Bristol has a long history of protest. In 1793, citizens organised against the imposition of a toll for crossing the bridge over the Avon. The military was called in and soldiers fired on civilians, killing at least ten people and severely injuring more than forty-five. Some of them had simply been returning home from work. In 1831, the city erupted after Parliament rejected the Second Reform Bill. The bus boycott of 1963 led eventually to the Race Relations Act 1965, which made racial discrimination in public places unlawful. More recently, BLM protesters removed the 19th-century statue of the slave-trader Edward Colston from its plinth and dumped it in the harbour.
Early media reports of Bristol’s first ‘Kill the Bill’ protest last month left little room for doubt concerning who was to blame for its unexpectedly violent turn. Videos circulated of protesters setting fire to police cars. The windows of Bridewell Police Station were smashed by drunken protesters with glass bottles. The Avon and Somerset police force released a statement claiming that twenty of their officers had been injured, some with broken bones.
As with most contested events, there was a grain of truth to the different conflicting narratives. Something definitely went wrong on the night of 21 March, as the protests moved in a direction not intended by the organisers. But the lines between good and bad were not as neat as the initial media reports suggested. As the protests continued into the following week, more footage of police brutality emerged. Riot shields were used as weapons. Reporters were targeted by police violence.
Meanwhile, the Avon and Somerset police force admitted that their statement about the injuries endured by their officers had been exaggerated. No policeman had broken any bones. What motivated the police to overstate their evidence? And what prevented the media from examining the facts more critically?
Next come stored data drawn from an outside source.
-- ==== Sys2Proof/WellFormed.lean ====
section
/-! DEFINITION. What the constructors of Instr leave to be checked: field values that no word of R61 to R79 holds, or that
the head refuses as ILLEGAL whatever the state (R80). -/

namespace Sys2Proof

/-- The combinations of R79 that MMA accepts: .oa and B1, the semirings' formats, even rings for D8S and Z8. -/
def mmaOk (sr : Semiring) (f : PressFmt) (qa qb : BitVec 3) : Bool :=
  (match sr with
   | .oa => f == .b1
   | .pt => true
   | .mp | .xp | .xt => f == .d8 || f == .bf16 || f == .f16)
  && (match f with
      | .d8s | .z8 => !qa.getLsbD 0 && !qb.getLsbD 0
      | _ => true)

/-- The names of the checks, so that a refusal says which one failed. -/
inductive IllFormed
  /-- PX with rm above 5 or a format code above 13 (R66) -/
  | pxField
  /-- LOOP distance outside 2 to 2047 (R75) -/
  | loopOffset
  /-- TILEGET destination outside h1 to h14 (R76) -/
  | tilegetRegister
  /-- a mask destination of m0 (R34) -/
  | maskZero
  /-- TAKE or TAKEO with one register as value and tag destination, other than g0 (R167) -/
  | takeSame
  /-- an AMO or RED operation or size that R77 refuses -/
  | atomic
  /-- an odd register of MLOAD or MDRAIN (R214, R215) -/
  | oddPair
  /-- an MMA combination that R79 refuses -/
  | mma
  /-- a ring number above 7 in a COPY to a ring (R229) -/
  | ringNumber
  deriving DecidableEq, Repr

/-- The first check that an instruction fails, none for a well-formed one. -/
def Instr.illFormed : Instr → Option IllFormed
  | .px p => if p.rm.toNat < 6 && p.fa.toNat < 14 && p.fb.toNat < 14 && p.fd.toNat < 14 then none else some .pxField
  | .loop _ off => if 2 ≤ off.toNat && off.toNat ≤ 2047 then none else some .loopOffset
  | .tileget d _ => if 1 ≤ d.toNat && d.toNat ≤ 14 then none else some .tilegetRegister
  | .movgm m _ _ => if m = 0 then some .maskZero else none
  | .vcmp _ d _ _ _ => if d = 0 then some .maskZero else none
  | .mand d _ _ | .mor d _ _ | .mxor d _ _ => if d = 0 then some .maskZero else none
  | .mnot d _ => if d = 0 then some .maskZero else none
  | .mset d _ => if d = 0 then some .maskZero else none
  | .take d t _ | .takeo d t _ => if d = t && d != 0 then some .takeSame else none
  | .amo op dbl _ _ _ _ => if op == .fadd && dbl then some .atomic else none
  | .red op dbl _ _ _ =>
    if (op == .minn || op == .maxn || op == .swap) || (op == .fadd && dbl) then some .atomic else none
  | .mload _ a _ => if a.getLsbD 0 then some .oddPair else none
  | .mdrain d _ _ => if d.getLsbD 0 then some .oddPair else none
  | .mma sr f _ qa qb _ => if mmaOk sr f qa qb then none else some .mma
  | .copy _ dst _ d _ _ => if dst == .ring && 8 ≤ d.toNat then some .ringNumber else none
  | _ => none

/-- The static checks of R80 that do not depend on the machine's state. -/
def Instr.wellFormed (i : Instr) : Bool := i.illFormed.isNone

/-- The rows of the opcode table that are events of the part and have no instruction word. -/
def Instr.isEvent : Instr → Bool
  | .landingSlotGrant _
  | .step _ _
  | .loadArrival _
  | .storeAck _
  | .storeFaultReturn _
  | .landingArrival _
  | .walkComplete _
  | .vaultAccess _
  | .crossDieWrite _
  | .reductionApply _
  | .releaseProbe _
  | .probeAnswer _ _
  | .hatchOpenAccept _
  | .hatchReady _ _
  | .hatchForcedClose _ _
  | .htakeTransfer _
  | .hputComplete _
  | .refreshStart _
  | .refreshEnd _
  | .scrub _ _
  | .pressStepStart _
  | .pressStepRetire _
  | .mdrainRead _ _
  | .copyInject _ _
  | .copyDeliver _
  | .multicastReplicate _
  | .multicastJoin _ _
  | .multicastPrune _ _
  | .routerHop _ _
  | .linkReplay _
  | .linkRetrain _ _
  | .peerRequest _ _ _ _ _
  | .deviceHostWrite _
  | .deviceHostRead _
  | .deliveryBoundExpiry _
  | .shootdownComplete _
  | .lqtailWrite _ _ _
  | .launchFetch _
  | .launchMessage _
  | .launchAck _
  | .goMessage _
  | .sliceEnd _
  | .sliceIdleEnd _
  | .teamSave _
  | .teamRestore _
  | .groupArrival _
  | .groupCompletion _
  | .memberLower _
  | .mailboxToken _
  | .dispenserRequest _
  | .rowReport _
  | .jctlKill _
  | .jctlPre _
  | .jctlRes _
  | .xshootWrite _ _
  | .bar2Read _ _ _
  | .bar2Write _ _ _ _
  | .partWrite _ _
  | .vfmapWrite _ _
  | .attest _ _
  | .keyload _ _
  | .keydrop _ _
  | .vaulterr _ _
  | .rowpwrRun _ _
  | .rowpwrIdle _ _
  | .rowpwrOff _ _
  | .rowpwrOpp _ _
  | .oppSwitchDone _
  | .plimitWrite _
  | .thermalTrip _
  | .deviceReset _ _
  | .xtctlHalt _
  | .xtctlRelease _
  | .trctlPulse
  | .samplingPeriod
  | .dumpctlGo _
  | .dumpMarker _ _
  | .watchUpdate _ _ _
  | .registerWrite _ _ _
  | .pauseEnd _ _
  | .yieldHoldEnd _ _
  | .loadPhaseStart _
  | .linkUp _
  | .routeChange _
  | .uncorrectableError _ => true
  | _ => false

/-- Is it a head-class instruction (R19)? -/
def Instr.isHead : Instr → Bool
  | .addHead _ _ _
  | .subHead _ _ _
  | .andHead _ _ _
  | .orHead _ _ _
  | .xorHead _ _ _
  | .shlHead _ _ _
  | .shrHead _ _ _
  | .sarHead _ _ _
  | .mulHead _ _ _
  | .sltHead _ _ _
  | .sltnHead _ _ _
  | .minHead _ _ _
  | .maxHead _ _ _
  | .addiHead _ _ _
  | .andiHead _ _ _
  | .oriHead _ _ _
  | .xoriHead _ _ _
  | .shliHead _ _ _
  | .shriHead _ _ _
  | .sariHead _ _ _
  | .liHead _ _
  | .luiHead _ _ _
  | .beq _ _ _
  | .bne _ _ _
  | .blt _ _ _
  | .bge _ _ _
  | .bltn _ _ _
  | .bgen _ _ _
  | .jmp _
  | .call _
  | .jr _ _
  | .loop _ _
  | .ldD _ _ _ _
  | .stD _ _ _ _
  | .drain
  | .yield
  | .exit _
  | .region
  | .pause _
  | .twait _
  | .tileget _ _
  | .publish _
  | .svc _
  | .tret
  | .tretAt _
  | .gbar _
  | .gvote _ _ _ _
  | .gleave _
  | .gkill _
  | .msend _ _
  | .mrecv _
  | .mprobe _
  | .csrr _ _
  | .csrw _ _
  | .bkpt _ => true
  | _ => false

/-- Is it a lane committing instruction whatever its operands (R165, R204)? A COPY to a ring is one too. -/
def Instr.isCommit : Instr → Bool
  | .amo _ _ _ _ _ _
  | .cas _ _ _ _ _
  | .red _ _ _ _ _
  | .mma _ _ _ _ _ _
  | .mzero _
  | .mload _ _ _
  | .rpush _ _
  | .htake _ _
  | .cred _ _ _ _ _ _ _ => true
  | .copy _ dst _ _ _ _ => dst == .ring
  | _ => false

/-- Is it a lane-class instruction (R19)? BKPT.lane and TRAP are lane class but taken at the head (R238). -/
def Instr.isLane (i : Instr) : Bool := !i.isEvent && !i.isHead && (match i with | .px _ => false | _ => true)

/-- The instruction that a PX and the word after it give: an LD whose fd holds the natural code of its size is LDN (R69). -/
def Instr.withPx (p : Px) (i : Instr) : Instr :=
  match i with
  | .ld d a off sz acq =>
    if p.fd = (match sz with | .b => 7 | .h => 8 | .w => 10 | .d => 13) then .ldn d a off sz acq else i
  | _ => i

end Sys2Proof
end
As the protests progressed, police violence became indiscriminate, arbitrary and indefensible. The story of the noble and innocent policemen, bruised by reckless protesters setting fire to their cars and breaking their bones, was coming undone. Under the Police, Crime, Sentencing and Courts Bill, the public action necessary to expose false narratives like these would be criminalised. By promising to suppress even non-violent protests, the government is following the surest path of turning every peaceful demonstration into a violent one.